After some more initial testing, I'll implement an array of new styles so that ChillZone Pianist will finally be a flexible piano plugin.  I intend to flesh out the options for chord, rhythmic chord, melody, and abstract, as well as arpeggiation.

Meeting with Peter Torpey at MIT

Peter Torpey, a research assistant at the MIT Media Lab in the Opera of the Future Group, has agreed to give me some of his time on Friday when I visit MIT for the second time!

When I toured MIT the first time over spring break, I had the pleasure of meeting Professor Machover as well as Peter Torpey (as detailed in previous posts). I told them both about my algorithmic composition project, and Peter showed a degree of interest. He's going to give me some time this Friday to show him what I've been working on and, perhaps, give me some advice or general feedback on the project.

It's going to be an exciting week for mGen.
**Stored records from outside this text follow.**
-- ==== Sys2Proof/Machine/Dispatch.lean ====
section
/-! DEFINITION. One arm for each operation of the opcode map (30_encoding.md R73), each a direct call of its meaning. -/

namespace Sys2Proof.Machine

def exec (i : Instr) (s : State) : Host.Outcome State Fault Refusal :=
  match i with
  | .nop => Sys2Proof.Machine.execNop s
  | .capClear => Sys2Proof.Machine.execCapClear s
  | .capArm p => Sys2Proof.Machine.execCapArm p s
  | .ibufLoad bytes => Sys2Proof.Machine.execIbufLoad bytes s
  | .extract p => Sys2Proof.Machine.execExtract p s
  | .decodeReport => Sys2Proof.Machine.execDecodeReport s
  | .cmdParse => Sys2Proof.Machine.execCmdParse s
  | .encode w v => Sys2Proof.Machine.execEncode w v s
  | .send w v => Sys2Proof.Machine.execSend w v s
  | .decodeStatus a => Sys2Proof.Machine.execDecodeStatus a s
  | .accWr idx valid code => Sys2Proof.Machine.execAccWr idx valid code s
  | .txFlush => Sys2Proof.Machine.execTxFlush s

end Sys2Proof.Machine
end

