theorem witness_OneCommandExchangeAtATime :
    seen (fun t => (t.operr, t.capstat.active)) (exec (.send 0x00FE []) start) = some (.ok, true) ∧
    (capturing .command []).capstat.active = true ∧
    (after (step { start with obuf := [1], pending := [.tx] })).isSome = true := by decide

theorem witness_CaptureStopsAtTheFirstTail :
    (capturing .report []).capstat = ⟨true, .report, .none, false⟩ ∧ (capturing .report []).ilen = 0 ∧
    [7] ++ tailOf .report = [7] ++ tailOf .report ∧ find ([7] ++ tailOf .report) (tailOf .report) 0 = some 1 ∧
    find (List.replicate 23 0) (tailOf .report) 0 = none ∧ (List.replicate 23 0#8).length ≤ start.params.ibufSize := by
  decide

theorem witness_ReportFrameDecodesToItsFields :
    [0x0D, 0x00, 0x02, 0xAA].length (α := Byte) = 4 ∧ start.capstat.active = false ∧ 23 ≤ start.params.ibufSize ∧
    find vectorFrame (tailOf .report) 4 = some 19 := by decide

theorem witness_EncodedCommandRoundTrips :
    start.params.Valid ∧ start.capstat.active = false ∧ [1, 0].length (α := Byte) ≤ start.params.vmax ∧
    12 + [1, 0].length (α := Byte) ≤ start.params.ibufSize ∧
    find (cmdframe 0x00FF [1, 0]) (tailOf .command) 4 = some 10 ∧
    (State.resetWith ⟨23, 5, 4⟩).params.Valid ∧
    find (cmdframe 0x0010 [4, 3, 2, 1, 0x77]) (tailOf .command) 4 = some 8 := by decide

theorem witness_PseudoOperationsSendTheirFrames :
    start.obuf = [] ∧ start.capstat.active = false ∧ 2 ≤ start.params.vmax := by decide

end Sys2Proof.Tests
end

/-! PROOFS for the family of 00_scope.md: little-endian fields (R13), the step that runs the decoded operation (R5),
and the agents' side of a step (logs 1, 3 and 9). -/

namespace Sys2Proof.Proofs.Scope

open Sys2Proof.Machine

/-! ### Little-endian 16-bit fields (00_scope.md R13) -/

/-- The assembled word is the high byte beside the low byte. -/
theorem le16_eq_append (b0 b1 : Byte) : le16 b0 b1 = b1 ++ b0 := by
  rw [le16, BitVec.or_comm, BitVec.append_def, BitVec.shiftLeftZeroExtend_eq, BitVec.setWidth'_eq]

theorem le16_toNat (b0 b1 : Byte) : (le16 b0 b1).toNat = b0.toNat + 256 * b1.toNat := by
  rw [le16_eq_append, BitVec.toNat_append, ← Nat.shiftLeft_add_eq_or_of_lt b0.isLt, Nat.shiftLeft_eq]
  omega

theorem lo8_eq_ofNat (v : Word) : lo8 v = BitVec.ofNat 8 (v.toNat % 256) := by
  simp [lo8, BitVec.toNat_eq]

theorem hi8_eq_ofNat (v : Word) : hi8 v = BitVec.ofNat 8 (v.toNat / 256) := by
  simp [hi8, BitVec.toNat_eq, Nat.shiftRight_eq_div_pow]

/-- Splitting a word and assembling its bytes gives the word back. -/
theorem le16_lo8_hi8 (v : Word) : le16 (lo8 v) (hi8 v) = v := by
  have hv := v.isLt
  rw [BitVec.toNat_eq, le16_toNat, lo8_eq_ofNat, hi8_eq_ofNat, BitVec.toNat_ofNat, BitVec.toNat_ofNat]
  omega

/-- Settles O24, from the value of `le16` as a number and the two halves of a word. -/
theorem littleEndianAssembly : Obligations.LittleEndianAssembly :=
  ⟨le16_toNat, fun v => ⟨by rw [le16bytes, lo8_eq_ofNat, hi8_eq_ofNat], le16_lo8_hi8 v⟩⟩

/-! ### The decoder reads back what the encoder writes (30_encoding.md R72, R73) -/

theorem opWord_accWr (idx : BitVec 4) (valid : Bool) (code : Word) :
    opWord (.accWr idx valid code) = 0xA#4 ++ 0#7 ++ BitVec.ofBool valid ++ idx := rfl

/-- The fields of an ACC_WR op word: OPC, the reserved bits, IDX and V (30_encoding.md R72, format C). -/
theorem opWord_accWr_fields (idx : BitVec 4) (valid : Bool) (code : Word) :
    opcField (opWord (.accWr idx valid code)) = 0xA#4 ∧
    (opWord (.accWr idx valid code)).extractLsb' 5 7 = 0#7 ∧
    (opWord (.accWr idx valid code)).extractLsb' 0 4 = idx ∧
    (opWord (.accWr idx valid code))[4] = valid := by
  rw [opWord_accWr]
  revert idx valid
  decide

/-- Only format P, A and C op words hold an operand; every other op word is a literal, which the decoder reads by
evaluation. -/
theorem decode_encode (i : Instr) : decode (encode i) = .ok i := by
  cases i with
  | capArm p => cases p <;> rfl
  | extract p => cases p <;> rfl
  | decodeStatus a => cases a <;> rfl
  | accWr idx valid code =>
    obtain ⟨hopc, hreserved, hidx, hvalid⟩ := opWord_accWr_fields idx valid code
    simp [decode, encode, decodeC, dwordOperand, hopc, hreserved, hidx, hvalid]
  | ibufLoad | encode | send =>
    simp [decode, decodeN, encode, opWord, opcField, dwordOperand, dbytesOperand]
  | nop | capClear | decodeReport | cmdParse | txFlush => rfl

/-! ### The step runs the decoded operation (00_scope.md R5; 30_encoding.md R70) -/

theorem runRequest_of_decode {q : OpRequest} {i : Instr} (h : decode q = .ok i) (s : State) :
    runRequest q s = exec i s := by
  simp [runRequest, h]

theorem step_of_decode {s : State} {q : OpRequest} {rest : List Event} {i : Instr}
    (hp : s.pending = .op q :: rest) (hd : decode q = .ok i) : step s = exec i { s with pending := rest } :=
  (step_cons hp).trans (runRequest_of_decode hd _)

/-- Settles O6: the step takes the head of the schedule, and the decoder reads the operation from its triple. -/
theorem stepRunsTheDecodedOperation : Obligations.StepRunsTheDecodedOperation :=
  ⟨fun _ _ _ _ hp hd => step_of_decode hp hd, fun _ i _ hp => step_of_decode hp (decode_encode i),
    fun _ hp => step_nil hp⟩

/-! ### The agents' side of a step (logs 1, 3 and 9) -/

/-- The model's own fields, the agents' side, are the same in both states. -/
structure SameAgentsSide (s t : State) : Prop where
  pending : t.pending = s.pending
  txStream : t.txStream = s.txStream
  hostReads : t.hostReads = s.hostReads

/-- No operation touches the agents' side: in each case of its meaning only fields of the block change. -/
theorem exec_sameAgentsSide {i : Instr} {s t : State} (h : exec i s = .next t) : SameAgentsSide s t := by
  cases i with
  | nop => cases execNop_next h; exact ⟨rfl, rfl, rfl⟩
  | capClear => cases execCapClear_next h; exact ⟨rfl, rfl, rfl⟩
  | capArm p => obtain ⟨-, rfl⟩ | ⟨-, rfl⟩ := execCapArm_next h <;> exact ⟨rfl, rfl, rfl⟩
  | ibufLoad bytes =>
    obtain ⟨-, rfl⟩ | ⟨-, -, rfl⟩ | ⟨-, -, rfl⟩ := execIbufLoad_next h <;> exact ⟨rfl, rfl, rfl⟩
  | extract p => obtain ⟨-, rfl⟩ | ⟨_, -, -, rfl⟩ := execExtract_next h <;> exact ⟨rfl, rfl, rfl⟩
  | decodeReport =>
    obtain ⟨-, rfl⟩ | ⟨-, _, -, rfl⟩ | ⟨_, -, -, -, -, rfl⟩ := execDecodeReport_next h <;> exact ⟨rfl, rfl, rfl⟩
  | cmdParse =>
    obtain ⟨-, rfl⟩ | ⟨-, _, -, rfl⟩ | ⟨_, -, -, -, -, rfl⟩ := execCmdParse_next h <;> exact ⟨rfl, rfl, rfl⟩
  | encode w v =>
    obtain ⟨-, rfl⟩ | ⟨-, -, -, rfl⟩ | ⟨-, -, -, rfl⟩ := execEncode_next h <;> exact ⟨rfl, rfl, rfl⟩
  | send w v =>
    obtain ⟨-, rfl⟩ | ⟨-, -, -, rfl⟩ | ⟨-, -, -, rfl⟩ := execSend_next h <;> exact ⟨rfl, rfl, rfl⟩
  | decodeStatus a =>
    obtain ⟨-, rfl⟩ | ⟨-, _, -, -, rfl⟩ | ⟨_, -, -, -, -, -, rfl⟩ := execDecodeStatus_next h <;> exact ⟨rfl, rfl, rfl⟩
  | accWr idx valid code => obtain ⟨-, rfl⟩ | ⟨-, rfl⟩ := execAccWr_next h <;> exact ⟨rfl, rfl, rfl⟩
  | txFlush => cases execTxFlush_next h; exact ⟨rfl, rfl, rfl⟩

theorem runRequest_sameAgentsSide {q : OpRequest} {s t : State} (h : runRequest q s = .next t) :
    SameAgentsSide s t := by
  obtain ⟨-, rfl⟩ | ⟨_, -, he⟩ := runRequest_next h
  · exact ⟨rfl, rfl, rfl⟩
  · exact exec_sameAgentsSide he

theorem evRx_sameAgentsSide {b : Byte} {s t : State} (h : evRx b s = .next t) : SameAgentsSide s t := by
  obtain ⟨-, rfl⟩ | ⟨_, _, -, -, rfl, -, ⟨-, rfl⟩ | ⟨-, -, rfl⟩ | ⟨-, -, rfl⟩⟩ := evRx_next h <;>
    exact ⟨rfl, rfl, rfl⟩

theorem evTimeout_sameAgentsSide {s t : State} (h : evTimeout s = .next t) : SameAgentsSide s t := by
  obtain ⟨-, rfl⟩ | ⟨-, rfl⟩ := evTimeout_next h <;> exact ⟨rfl, rfl, rfl⟩

theorem evReset_sameAgentsSide {s t : State} (h : evReset s = .next t) : SameAgentsSide s t := by
  cases evReset_next h; exact ⟨rfl, rfl, rfl⟩

/-- What one agent's step does to the agents' side: nothing at all, or `tx` takes a byte from a non-empty OBUF, or
the host records what a read port answered. -/
theorem runEvent_agentsSide {e : Event} {s t : State} (h : runEvent e s = .next t) :
    SameAgentsSide s t ∨
    (e = .tx ∧ ∃ b rest, s.obuf = b :: rest ∧ t = { s with obuf := rest, txStream := s.txStream ++ [b] }) ∨
    (∃ n, e = .rdreg n ∧ t = { s with hostReads := s.hostReads ++ [.reg n (regValue s n)] }) ∨
    (∃ i b, e = .rdbuf i ∧ t = { s with hostReads := s.hostReads ++ [.buf i b] }) := by
  cases e with
  | op q => exact .inl (runRequest_sameAgentsSide h)
  | rdreg n => exact .inr (.inr (.inl ⟨n, rfl, evRdreg_next h⟩))
  | rdbuf i =>
    obtain ⟨b, -, ht⟩ := evRdbuf_next h
    exact .inr (.inr (.inr ⟨i, b, rfl, ht⟩))
  | rx b => exact .inl (evRx_sameAgentsSide h)
  | tx =>
    obtain ⟨-, rfl⟩ | htx := evTx_next h
    · exact .inl ⟨rfl, rfl, rfl⟩
    · exact .inr (.inl ⟨rfl, htx⟩)
  | timeout => exact .inl (evTimeout_sameAgentsSide h)
  | reset => exact .inl (evReset_sameAgentsSide h)
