-- ==== Sys2Proof/Config.lean ====
section
/-!
DEFINITION. Sys2Proof/Config.lean: the free values (no body, so nothing can be proved of their values) and the
functions the manual takes from elsewhere. Each is named in the assumption log.
-/
namespace Sys2Proof.Config

/-- FREE VALUE (log 2). A 32-bit value the manual leaves undefined, one for each index of State.fresh. -/
opaque freeWord : Nat → Word

/-- FREE VALUE (log 2). A byte of a store whose contents the manual leaves undefined (R154, R269, R339, R348, R466):
the index of the undefining event, then the address. -/
opaque freeByte : Nat → Nat → Byte

/-- FREE VALUE (log 10). BOOT_NONCE, from the on-die entropy source (R476). -/
opaque bootNonce : Nat → BitVec 256

/-- FREE VALUE (log 11). The set of the L1 cache that a 128-byte line takes; R116 names 256 sets a way and no function. -/
opaque l1Set : Nat → Fin 256

/-- FREE VALUE (log 12). Which entry leaves a full walk cache or ATC (R275, R276): the index of the event. -/
opaque cacheVictim : Nat → Nat

/-- FREE VALUE (log 9). PWR_LEAK of the part's leakage table in mW: the P-state, the domain (R410, R432, R472). -/
opaque leakage : Nat → Nat → BitVec 16

/-- UNINTERPRETED (log 13). SHA-512, fixed outside the manual. -/
opaque sha512 : List Byte → BitVec 512

/-- UNINTERPRETED (log 13). Ed25519 verification under RFC 8032: public key, message, signature. -/
opaque ed25519Verify : BitVec 256 → List Byte → BitVec 512 → Bool

/-- UNINTERPRETED (log 13). Ed25519 signing under RFC 8032: seed, message. -/
opaque ed25519Sign : BitVec 256 → List Byte → BitVec 512

/-- UNINTERPRETED (log 13). The public key of an Ed25519 seed. -/
opaque ed25519Public : BitVec 256 → BitVec 256

/-- UNINTERPRETED (log 13). The seed the PUF gives with the record's helper data (R471). -/
opaque pufSeed : Nat → BitVec 256

/-- UNINTERPRETED (log 14). The boot ROM image whose digest is measurement 1 (R482). -/
opaque bootRom : List Byte

/-- FREE VALUE (log 33). The PCI Vendor ID of the physical function, which R496 names and the manual does not state. -/
opaque vendorId : BitVec 16

/-- FREE VALUE (log 33). CTExponent, DataTransferSize and MaxSPDMmsgSize of the SPDM CAPABILITIES response (R481). -/
opaque spdmLimits : Nat → BitVec 32

end Sys2Proof.Config
end

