/-- An index completed (R80). -/
def Queue.finish (q : Queue) (idx : Word) : Queue :=
  let a := q.ahead ++ [idx.toNat]
  let (x, a) := advanceDone a.length q.done a
  { q with done := x, ahead := a }

/-! ## The status block (R83) -/

/-- QSTATE and HQS_Q_STATE. -/
def QState.code : QState → Nat
  | .disabled => 0 | .enabled => 1 | .stopping => 2 | .stopped => 3 | .error => 4

/-- HQS_CTX_STATE. -/
def CState.code : CState → Nat
  | .free => 0 | .active => 1 | .parked => 2 | .preempted => 3 | .parkedPreempted => 4 | .stopping => 5 | .stopped => 6

/-- The 64 bytes of a queue status block. -/
def Queue.statusBytes (q : Queue) (lt : Nat) : List Byte :=
  natLe 64 (packB [(0, q.head.toNat), (4, q.holdIdx.toNat), (8, q.reason), (10, q.state.code), (12, q.done.toNat), (16, lt % 2 ^ 64),
    (24, q.accepted)])

/-- A fault of a queue structure (R279): the structure is not used again, QUEUE_XLT_FAULT and QUEUE_ERROR are posted, and the
queue enters ERROR. Its held descriptors are discarded by the caller. -/
def Dev.faultQueue (d : Dev) (q : QId) (st kind iova : Nat) : Dev :=
  let x := d.queue q
  let d := d.setQueue q { x with
    state := .error
    sqBad := x.sqBad || st = 1
    cqBad := x.cqBad || st = 2
    stBad := x.stBad || st = 3 }
  let d := d.post 0x5002 (xltFaultPayload q st kind iova)
  if x.state = .error then d
  else d.postCtx x.ctx 0x1005 (packB [(0, q.val), (4, x.prod.toNat), (8, x.done.toNat), (12, 2)])

/-- The status block written, unless the queue is DISABLED or the block faulted. -/
def Dev.putStatus (d : Dev) (q : QId) : Dev × Option Nat :=
  let x := d.queue q
  if x.state = .disabled || x.stBad || !d.on 94 then (d, none)
  else
    match d.frontWrite x.ctx (.queue q 3) x.st (x.statusBytes d.lt) with
    | .ok d _ => (d.modQueue q (fun x => { x with stLt := some d.lt }), none)
    | .fault d k => (d, some k)
    | .wait d => (d, none)

/-! ## Completion records (R80, R81) -/

/-- The 32 bytes of a completion record. -/
def Rcd.bytes (r : Rcd) (lt : Nat) (done : Word) (k : Nat) : List Byte :=
  natLe 32 (packB [(0, (dId r.desc).toNat), (4, r.idx.toNat), (8, r.status),
    (10, b2n (phaseOf r.idx k) + 2 * b2n r.broken + 4 * b2n r.wasHeld + 8 * b2n r.preempted), (11, r.cls), (12, r.result.toNat),
    (16, lt % 2 ^ 64), (24, min r.latency (2 ^ 32 - 1)), (28, done.toNat)])

/-- MSI-X of a queue after a record: at once with IRQ or when COAL_COUNT have accumulated (R81). -/
def Dev.coalesce (d : Dev) (q : QId) (irq : Bool) : Dev :=
  let x := d.queue q
  let n := x.coalN + 1
  if irq || max 1 (bits (Tbl.get x.regs 0x1020 1).toNat 15 0) ≤ n then
    (d.setQueue q { x with coalN := 0, coalStart := none }).sendMsix x.vec
  else d.setQueue q { x with coalN := n, coalStart := some (x.coalStart.getD d.lt), coalUs := bits (Tbl.get x.regs 0x1020 1).toNat 31 16 }

/-- A record written to its slot as LT and the indices now stand: what kept it from being written, a page request (R277) or a fault. A
faulted completion ring is not written and raises no interrupt (R279). -/
def Dev.tryRecord (d : Dev) (q : QId) (r : Rcd) : Dev × Bool × Option (Nat × Nat) :=
  let x := d.queue q
  if x.cqBad then (d, false, none)
  else
    let a := x.cq + (r.idx.toNat % 2 ^ x.log2) * 32
    match d.frontWrite x.ctx (.queue q 2) a (r.bytes d.lt x.done x.log2) with
    | .ok d _ => (d.coalesce q (dIrq r.desc), false, none)
    | .fault d k => (d, false, some (k, a))
    | .wait d => (d, true, none)

/-- An index completed and its record written, with the fault the write met. A record whose page the host is being asked for waits
(R277). -/
def Dev.putRecord (d : Dev) (q : QId) (r : Rcd) : Dev × Option (Nat × Nat) :=
  let d := d.modQueue q (fun x => x.finish r.idx)
  let d := if r.status = 9 then d.bump fltSet 15 1 else d
  match d.tryRecord q r with
  | (d, true, f) => (d.modQueue q (fun x => { x with waits := x.waits ++ [r] }), f)
  | (d, false, f) => (d, f)

/-- A record of a descriptor that was never accepted. -/
def plainRcd (h : Held) (status : Nat) : Rcd := ⟨h.idx, h.desc, status, 0, false, h.wasHeld, false, 0, 0⟩

/-- Every held descriptor of a queue completed with HELD_DISCARDED (R53, R54, R86); the count is kept for CONTEXT_STOPPED. -/
def Dev.discardHeld (d : Dev) (q : QId) : Dev :=
  let x := d.queue q
  let d := d.setQueue q { x with held := [], reason := 0, holdIdx := 0, head := x.nextRead }
  let d := d.modCtx x.ctx (fun c => { c with discarded := c.discarded + x.held.length })
  x.held.foldl (fun d h =>
    match d.putRecord q (plainRcd h 5) with
    | (d, none) => d
    | (d, some (k, a)) => d.faultQueue q 2 k a) d

/-- The records that wait for a page tried again, in order, until one must wait still (R277). -/
def Dev.flushWaits (d : Dev) (q : QId) : List Rcd → Dev
  | [] => d.modQueue q (fun x => { x with waits := [] })
  | r :: rs =>
    match d.tryRecord q r with
    | (d, true, _) => d.modQueue q (fun x => { x with waits := r :: rs })
    | (d, false, none) => d.flushWaits q rs
    | (d, false, some (k, a)) => ((d.modQueue q (fun x => { x with waits := [] })).faultQueue q 2 k a).discardHeld q

/-- A record written, its fault handled (R279). -/
def Dev.record (d : Dev) (q : QId) (r : Rcd) : Dev :=
  match d.putRecord q r with
  | (d, none) => d
  | (d, some (k, a)) => (d.faultQueue q 2 k a).discardHeld q

/-- The status block written, its fault handled. -/
def Dev.status (d : Dev) (q : QId) : Dev :=
  match d.putStatus q with
  | (d, none) => d
  | (d, some k) => (d.faultQueue q 3 k (d.queue q).st).discardHeld q

/-- The status block written if HOLD_REASON or the state of the queue changed from what it was (R83). -/
def Dev.statusIfChanged (before d : Dev) (q : QId) : Dev :=
  if (before.queue q).reason = (d.queue q).reason && (before.queue q).state = (d.queue q).state then d else d.status q

/-- The status block written after a change, or when a µs has passed since the last (R83). -/
def Dev.statusTouch (before d : Dev) (q : QId) : Dev :=
  let due := match (d.queue q).stLt with | none => true | some t => t + 100 ≤ d.lt
  if due then d.status q else Dev.statusIfChanged before d q

/-! ## Causes and promises (R76 to R78) -/

/-- A descriptor's deadline, once its bound has started (R63, R64). -/
def Work.deadline (w : Work) : Option Nat := w.boundLt.map (fun t => t + 100 * w.bound)

/-- The first qualifying cause recorded against a descriptor: it falls no later than the deadline (R76). -/
def Work.blame (w : Work) (cause detail lt : Nat) : Work :=
  if w.cause = 0 && decide (lt ≤ w.deadline.getD lt) then { w with cause := cause, detail := detail, causeLt := lt } else w

/-- A cause recorded against every accepted descriptor that satisfies a test. -/
def Dev.blameAll (d : Dev) (p : Work → Bool) (cause detail : Nat) : Dev :=
  { d with hq := { d.hq with infl := d.hq.infl.map (fun e => if p e.2 then (e.1, e.2.blame cause detail d.lt) else e) } }

/-- PROMISE_BROKEN posted at most once for a descriptor, with a cause, its DETAIL and LT (R77, R78). DESIGN CHOICE: where the bound has
not started there is no deadline yet (R64), and the event carries 0 for it (log 49). -/
def Dev.promiseBroken (d : Dev) (tag : Tag) (cause detail lt : Nat) : Dev :=
  match d.work tag with
  | none => d
  | some w =>
    if w.broken then d
    else
      let d := d.setWork tag { w with broken := true }
      let d := d.bump hqsSet 0 1
      let d := if cause = 0 then d.bump hqsSet 1 1 else d
      d.postCtx w.ctx 0x1001 (packB [(0, w.q.val), (4, w.idx.toNat), (8, (dId w.desc).toNat), (12, cause), (14, detail),
        (16, (w.deadline.getD 0) % 2 ^ 64), (24, lt % 2 ^ 64)])

/-- PROMISE_BROKEN with the cause recorded against the descriptor, or UNATTRIBUTED (R76 to R78). -/
def Dev.breakPromise (d : Dev) (tag : Tag) : Dev :=
  match d.work tag with
  | none => d
  | some w => d.promiseBroken tag w.cause w.detail w.causeLt

/-! ## Checking, acceptance and holding -/

/-- A descriptor that completes with BAD_DESCRIPTOR (R57, R336, R356). -/
def Dev.descBad (d : Dev) (q : QId) (x : Rec64) : Bool :=
  let op := dOp x
  let c := (d.queue q).ctx
  !assigned op || bitOf x.toNat 15 || bits x.toNat 30 28 != 0 || fieldB x 11 1 != 0
    || (if op < 0x100 then dCost x != 0 else dCost x = 0)
    || (dWaitEn x && (d.queue (dWaitQueue x)).ctx != c)
    || d.bodyBad c x
    || (isCollective op && (d.ctx c).job.isNone)
    || (0x700 ≤ op && !(bitOf (d.reg 0x120004).toNat 8 && bits (d.reg 0x120004).toNat 7 0 = c.val))

/-- A descriptor that needs a licence not in force: bits 0 TRAIN and 3 ATTN (R5, R97, R356). -/
def unlicensed (x : Rec64) (lic : Nat) : Bool :=
  let op := dOp x
  ((0x700 ≤ op || (op = 0x100 && bitOf (fieldB x 38 1) 2)) && !bitOf lic 0) || ((op = 0x300 || op = 0x301) && !bitOf lic 3)

/-- The status a descriptor completes with at once, if any (R57, R61). DESIGN CHOICE: one that is UNADMISSIBLE and unlicensed completes
with UNADMISSIBLE, and a malformed one with BAD_DESCRIPTOR whatever else holds (log 49). -/
def Dev.atOnce (d : Dev) (lic : Nat) (q : QId) (x : Rec64) : Option Nat :=
  let op := dOp x
  let c := (d.queue q).ctx
  if d.descBad q x then some 3
  else if d.classBudget (d.queue q).cls < dCost x || (isCollective op && (d.blockMax < dCost x || !(d.ctx c).exclusive)) then some 1
  else if unlicensed x lic then some 2
  else none

/-- The first failing condition of R60, 0 when the descriptor is to be accepted. -/
def Dev.holdReason (d : Dev) (q : QId) (h : Held) : Nat :=
  let x := d.queue q
  let s := (d.ctx x.ctx).state
  let zero := dOp h.desc < 0x100
  if !zero && (s = .parked || s = .parkedPreempted) then 1
  else if !zero && (s = .stopping || s = .stopped || s = .free) then 2
  else if d.hq.load = .updatePaused then 3
  else if d.pw.busy then 4
  else if d.hq.load = .updateWaiting && d.classBound x.cls < dCost h.desc + 2000 then 5
  else if dFence h.desc && x.done != h.idx then 6
  else if dWaitEn h.desc && !newer (d.queue (dWaitQueue h.desc)).done (dWaitIndex h.desc) then 7
  else if 16384 ≤ d.hq.infl.length then 8
  else if d.classBudget x.cls < d.classInflight x.cls + dCost h.desc then 9
  else 0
This will be the first time professionals see the program!

New Grammar Engine in the Works

In keeping with the spirit of the recent drive to create a "generalized" algorithm system (starting with the XenCut fractal cutting engine mentioned a while ago), I'm beginning yet another grammar engine. The goal this time? Lighter and more portable than WordEngine. Easy applicability, easy conversions between words and soft patterns of notes, etc. The engine will also be more generalized. Words are simply comma-delimited strings now, and have no duration, velocity, or time data. To create full sets of note, velocity, time, and duration data, all one has to do is combine four words.

The key component that I want to emphasize in development is the interoperability of the algorithms. For example, the XenCut/generalized fractal engine could be used to create random words for the new grammar engine's dictionary. A Lindenmayer system could then be used to string words together into phrases, and a stochastic engine could control the distribution of phrases.

I'm hoping that this development of easy-to-use algorithms will lead to the creation of the ultimate hybrid plugin that will bring together the strengths of all methods as I originally envisioned when I first began the program.

Fractals Getting Old

Sadly, fractals are starting to get old. They've had a good run in mGen, and I don't anticipate them being topped by any other algorithm type anytime soon. Nonetheless, I'm getting tired of hearing them and my standards for coherence are going up. At first, fractals sounded quite coherent and creative, but I think it's time to push for more coherence.

Unfortunately, I don't know how to progress as far as algorithms go. I could try a grammar system layered on top of a fractal decision engine...but where will the grammar source come from? Would a fractal decision engine even sound good? If not, what else could I use to make choices (random functions are just too simple at this point in development)?

Looks like it's going to take some serious creative inspiration to get the next wave of development started.